Canadian-born American singer (1908–2003)

Gogo DeLys (born Marie Gabrielle Belanger; August 17, 1908 – February 19, 2003) was an American singer in vaudeville and with the Jimmy Grier Band and on old-time radio. Her last name was also sometimes transcribed as Delys.

== Early years ==
Born in Edmonton, Alberta, Canada, DeLys performed in a talent show while she was a law student at USC. A talent scout saw her and turned her career plans from law to singing.

==Career==
Dubbed "the Canadian Canary" by newspaper columnist Walter Winchell, DeLys was active professionally from the 1920s into the 1940s. In 1928, she performed in vaudeville shows headed by Eddie Peabody and Paul Ash.

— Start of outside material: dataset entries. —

-- ==== Sys2Proof/Tests/Slice0.lean ====
section
/-! SUPPORT. The model's own tests: words written out from the spec's encodings, ill-formed terms, a state and operands
that meet the hypotheses of each statement, and single steps with results worked out from the spec. -/
namespace Sys2Proof.Machine

/-- Bytes of a number stored at the region bank's offset. -/
def State.withBank (s : State) (off n v : Nat) : State := s.store (range (regionKey 0 off) n) (toBytes n v)

/-- The state with core 0. -/
def State.withCore (s : State) (c : Core) : State := s.setCore 0 c

end Sys2Proof.Machine

namespace Sys2Proof.Tests
open Sys2Proof Sys2Proof.Machine
set_option Elab.async false

/-- Whether a result is the given answer. -/
def okIs {ε α : Type} [DecidableEq α] (e : Except ε α) (v : α) : Bool :=
  match e with
  | .ok a => decide (a = v)
  | .error _ => false

theorem ok_of {ε α : Type} [DecidableEq α] {e : Except ε α} {v : α} (h : okIs e v = true) : e = .ok v := by
  cases e with
  | error x => cases h
  | ok a => exact congrArg Except.ok (of_decide_eq_true h)

/-- Whether a result is the given error. -/
def errIs {ε α : Type} [DecidableEq ε] (e : Except ε α) (v : ε) : Bool :=
  match e with
  | .ok _ => false
  | .error x => decide (x = v)

theorem err_of {ε α : Type} [DecidableEq ε] {e : Except ε α} {v : ε} (h : errIs e v = true) : e = .error v := by
  cases e with
  | error x => exact congrArg Except.error (of_decide_eq_true h)
  | ok a => cases h

/-- Whether a result is an answer with a property. -/
def okSat {ε α : Type} (e : Except ε α) (p : α → Bool) : Bool :=
  match e with
  | .ok a => p a
  | .error _ => false

theorem sat_of {ε α : Type} {e : Except ε α} {p : α → Bool} (h : okSat e p = true) : ∃ v, e = .ok v ∧ p v = true := by
  cases e with
  | error x => cases h
  | ok a => exact ⟨a, rfl, h⟩

/-- Why a word does not decode. -/
def refusal (k : WordKind) (w : Nat) : Option DecodeError :=
  match decodeWord k w with
  | .ok _ => none
  | .error e => some e

/-! ## Decoding -/

/-- Control-core words by Tables 3.1 to 3.4: add to slt. -/
theorem test_decode_control_0 :
  decodeTableWord 32 0x06AA6800 = some (.add 21 10 13) ∧
  decodeTableWord 32 0x06AA6801 = some (.sub 21 10 13) ∧
  decodeTableWord 32 0x06AA6802 = some (.and 21 10 13) ∧
  decodeTableWord 32 0x06AA6803 = some (.or 21 10 13) ∧
  decodeTableWord 32 0x06AA6804 = some (.xor 21 10 13) ∧
  decodeTableWord 32 0x06AA6805 = some (.sll 21 10 13) ∧
  decodeTableWord 32 0x06AA6806 = some (.srl 21 10 13) ∧
  decodeTableWord 32 0x06AA6807 = some (.sra 21 10 13) ∧
  decodeTableWord 32 0x06AA6808 = some (.mul 21 10 13) ∧
  decodeTableWord 32 0x06AA6809 = some (.mulh 21 10 13) ∧
  decodeTableWord 32 0x06AA680A = some (.mulhn 21 10 13) ∧
  decodeTableWord 32 0x06AA680B = some (.min 21 10 13) ∧
  decodeTableWord 32 0x06AA680C = some (.max 21 10 13) ∧
  decodeTableWord 32 0x06AA680D = some (.minn 21 10 13) ∧
  decodeTableWord 32 0x06AA680E = some (.maxn 21 10 13) ∧
  decodeTableWord 32 0x06AA680F = some (.slt 21 10 13) := by decide +kernel

/-- Control-core words by Tables 3.1 to 3.4: sltn to ldnB. -/
theorem test_decode_control_1 :
  decodeTableWord 32 0x06AA6810 = some (.sltn 21 10 13) ∧
  decodeTableWord 32 0x06AA0011 = some (.clz 21 10) ∧
  decodeTableWord 32 0x06AA0012 = some (.popc 21 10) ∧
  decodeTableWord 32 0x0AAA8123 = some (.addi 21 10 0x8123) ∧
  decodeTableWord 32 0x0EAA8123 = some (.andi 21 10 0x8123) ∧
  decodeTableWord 32 0x12AA8123 = some (.ori 21 10 0x8123) ∧
  decodeTableWord 32 0x16AA8123 = some (.xori 21 10 0x8123) ∧
  decodeTableWord 32 0x1AAA0035 = some (.slli 21 10 53) ∧
  decodeTableWord 32 0x1EAA0035 = some (.srli 21 10 53) ∧
  decodeTableWord 32 0x22AA0035 = some (.srai 21 10 53) ∧
  decodeTableWord 32 0x26A08123 = some (.lui 21 0x8123) ∧
  decodeTableWord 32 0x2AAA8123 = some (.ldB 21 10 0x8123) ∧
  decodeTableWord 32 0x2EAA8123 = some (.ldH 21 10 0x8123) ∧
  decodeTableWord 32 0x32AA8123 = some (.ldW 21 10 0x8123) ∧
  decodeTableWord 32 0x36AA8123 = some (.ldD 21 10 0x8123) ∧
  decodeTableWord 32 0x3AAA8123 = some (.ldnB 21 10 0x8123) := by decide +kernel

/-- Control-core words by Tables 3.1 to 3.4: ldnH to amoCas. -/
theorem test_decode_control_2 :
  decodeTableWord 32 0x3EAA8123 = some (.ldnH 21 10 0x8123) ∧
  decodeTableWord 32 0x42AA8123 = some (.ldnW 21 10 0x8123) ∧
  decodeTableWord 32 0x46AA8123 = some (.stB 21 10 0x8123) ∧
  decodeTableWord 32 0x4AAA8123 = some (.stH 21 10 0x8123) ∧
  decodeTableWord 32 0x4EAA8123 = some (.stW 21 10 0x8123) ∧
  decodeTableWord 32 0x52AA8123 = some (.stD 21 10 0x8123) ∧
  decodeTableWord 32 0x56AA6860 = some (.amoSwap 21 10 13 1 4) ∧
  decodeTableWord 32 0x56AA68E0 = some (.amoAdd 21 10 13 1 4) ∧
  decodeTableWord 32 0x56AA6960 = some (.amoAnd 21 10 13 1 4) ∧
  decodeTableWord 32 0x56AA69E0 = some (.amoOr 21 10 13 1 4) ∧
  decodeTableWord 32 0x56AA6A60 = some (.amoXor 21 10 13 1 4) ∧
  decodeTableWord 32 0x56AA6AE0 = some (.amoMax 21 10 13 1 4) ∧
  decodeTableWord 32 0x56AA6B60 = some (.amoMin 21 10 13 1 4) ∧
  decodeTableWord 32 0x56AA6BE0 = some (.amoMaxn 21 10 13 1 4) ∧
  decodeTableWord 32 0x56AA6C60 = some (.amoMinn 21 10 13 1 4) ∧
  decodeTableWord 32 0x56AA6CE0 = some (.amoCas 21 10 13 1 4) := by decide +kernel

/-- Control-core words by Tables 3.1 to 3.4: fence to fwait. -/
theorem test_decode_control_3 :
  decodeTableWord 32 0x58000003 = some (.fence 3) ∧
  decodeTableWord 32 0x5D4D00B5 = some (.beq 10 13 181) ∧
  decodeTableWord 32 0x614D00B5 = some (.bne 10 13 181) ∧
  decodeTableWord 32 0x654D00B5 = some (.blt 10 13 181) ∧
  decodeTableWord 32 0x694D00B5 = some (.bge 10 13 181) ∧
  decodeTableWord 32 0x6D4D00B5 = some (.bltn 10 13 181) ∧
  decodeTableWord 32 0x714D00B5 = some (.bgen 10 13 181) ∧
  decodeTableWord 32 0x740002D5 = some (.jal 0x2D5) ∧
  decodeTableWord 32 0x7AAA8123 = some (.jalr 21 10 0x8123) ∧
  decodeTableWord 32 0x7E496A00 = some (.loop 2 9 181) ∧
  decodeTableWord 32 0x82000000 = some (.lbrk 2) ∧
  decodeTableWord 32 0x86A00002 = some (.lcnt 21 2) ∧
  decodeTableWord 32 0x894D0015 = some (.tsend 10 13 21) ∧
  decodeTableWord 32 0x8AAD0100 = some (.trecv 21 13) ∧
  decodeTableWord 32 0x8AAD920E = some (.fopen 21 13 9 3 2) ∧
  decodeTableWord 32 0x89409300 = some (.fwait 10 9) := by decide +kernel

/-- Control-core words by Tables 3.1 to 3.4: apset to cpg. -/
theorem test_decode_control_4 :
  decodeTableWord 32 0x8C0D000B = some (.apset 13 11) ∧
  decodeTableWord 32 0x8C0D7105 = some (.apmod 13 7 5) ∧
  decodeTableWord 32 0x8D4D522D = some (.sbind 10 13 5 2 13) ∧
  decodeTableWord 32 0x8D4D0301 = some (.sbar 10 13 1) ∧
  decodeTableWord 32 0x8EA09400 = some (.sstat 21 9) ∧
  decodeTableWord 32 0x914D0002 = some (.bload 10 13 2) ∧
  decodeTableWord 32 0x91400102 = some (.bdrop 10 2) ∧
  decodeTableWord 32 0x90000200 = some (.lwait) ∧
  decodeTableWord 32 0x96AD9002 = some (.talloc 21 13 9 2) ∧
  decodeTableWord 32 0x95409106 = some (.trel 10 9 1 2) ∧
  decodeTableWord 32 0x96AD9204 = some (.tstate 21 13 9 1) ∧
  decodeTableWord 32 0x954093B2 = some (.ringinit 10 9 11 2) ∧
  decodeTableWord 32 0x96A094B2 = some (.ringwait 21 9 11 2) ∧
  decodeTableWord 32 0x940095B2 = some (.ringrel 9 11 2) ∧
  decodeTableWord 32 0x980D9002 = some (.cp 13 9 2) ∧
  decodeTableWord 32 0x980D9102 = some (.cpg 13 9 2) := by decide +kernel

/-- Control-core words by Tables 3.1 to 3.4: cps to cxsave. -/
theorem test_decode_control_5 :
  decodeTableWord 32 0x980D9202 = some (.cps 13 9 2) ∧
  decodeTableWord 32 0x980D9302 = some (.cpsa 13 9 2) ∧
  decodeTableWord 32 0x980D9402 = some (.cpm 13 9 2) ∧
  decodeTableWord 32 0x980D9502 = some (.cpbin 13 9 2) ∧
  decodeTableWord 32 0x99409606 = some (.cpcancel 10 9 1 2) ∧
  decodeTableWord 32 0x980D9700 = some (.cpq 13 9) ∧
  decodeTableWord 32 0x9D4D9002 = some (.pcinit 10 13 9 2) ∧
  decodeTableWord 32 0x9D4D9102 = some (.pcarrive 10 13 9 2) ∧
  decodeTableWord 32 0x9D4D9202 = some (.pcexpect 10 13 9 2) ∧
  decodeTableWord 32 0x9D4D9302 = some (.pcwait 10 13 9 2) ∧
  decodeTableWord 32 0xA00D0000 = some (.coll 13) ∧
  decodeTableWord 32 0xA1400100 = some (.collwait 10) ∧
  decodeTableWord 32 0xA540000E = some (.cxprio 10 3 2) ∧
  decodeTableWord 32 0xA5400102 = some (.cxpark 10 2) ∧
  decodeTableWord 32 0xA5400202 = some (.cxresume 10 2) ∧
  decodeTableWord 32 0xA54D9302 = some (.cxsave 10 13 9 2) := by decide +kernel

Prior to January 1931, DeLys had moved from Vancouver to Los Angeles, singing on radio station KHJ, where Radio Digest magazine said, "she promptly became an instantaneous hit". By June 1931, DeLys had become the female vocalist with Georgie Stoll and his orchestra. The following year she sang with Jimmy Grier's orchestra. On October 29, 1932, she recorded "Second Hand Heart (for sale)" with Grier and his orchestra on the Victor label.

On radio, DeLys sang with Jerry Joyce's Boys. She also sang on Little Ol' Hollywood, and on Your Hit Parade, and Carefree Carnival.

In 1936, she had her own twice-weekly program on CBS, and, in 1937, she was featured with The Norsemen, James Melton, and Don Voorhees' orchestra in a series of transcribed programs sponsored by Rexall.

In July 1937, Mid-Summer Night's Serenade debuted on CBS with DeLys as its star. A review in the trade publication Radio Daily described the program as "a well-balanced 15 minutes of evening music ..."

==Death==
On February 19, 2003, DeLys died of natural causes in St. John's Hospital in Santa Monica, California, at age 94.

==Personal life==
DeLys retired after marrying Robert Redd. The couple had one child, actress Mary-Robin Redd.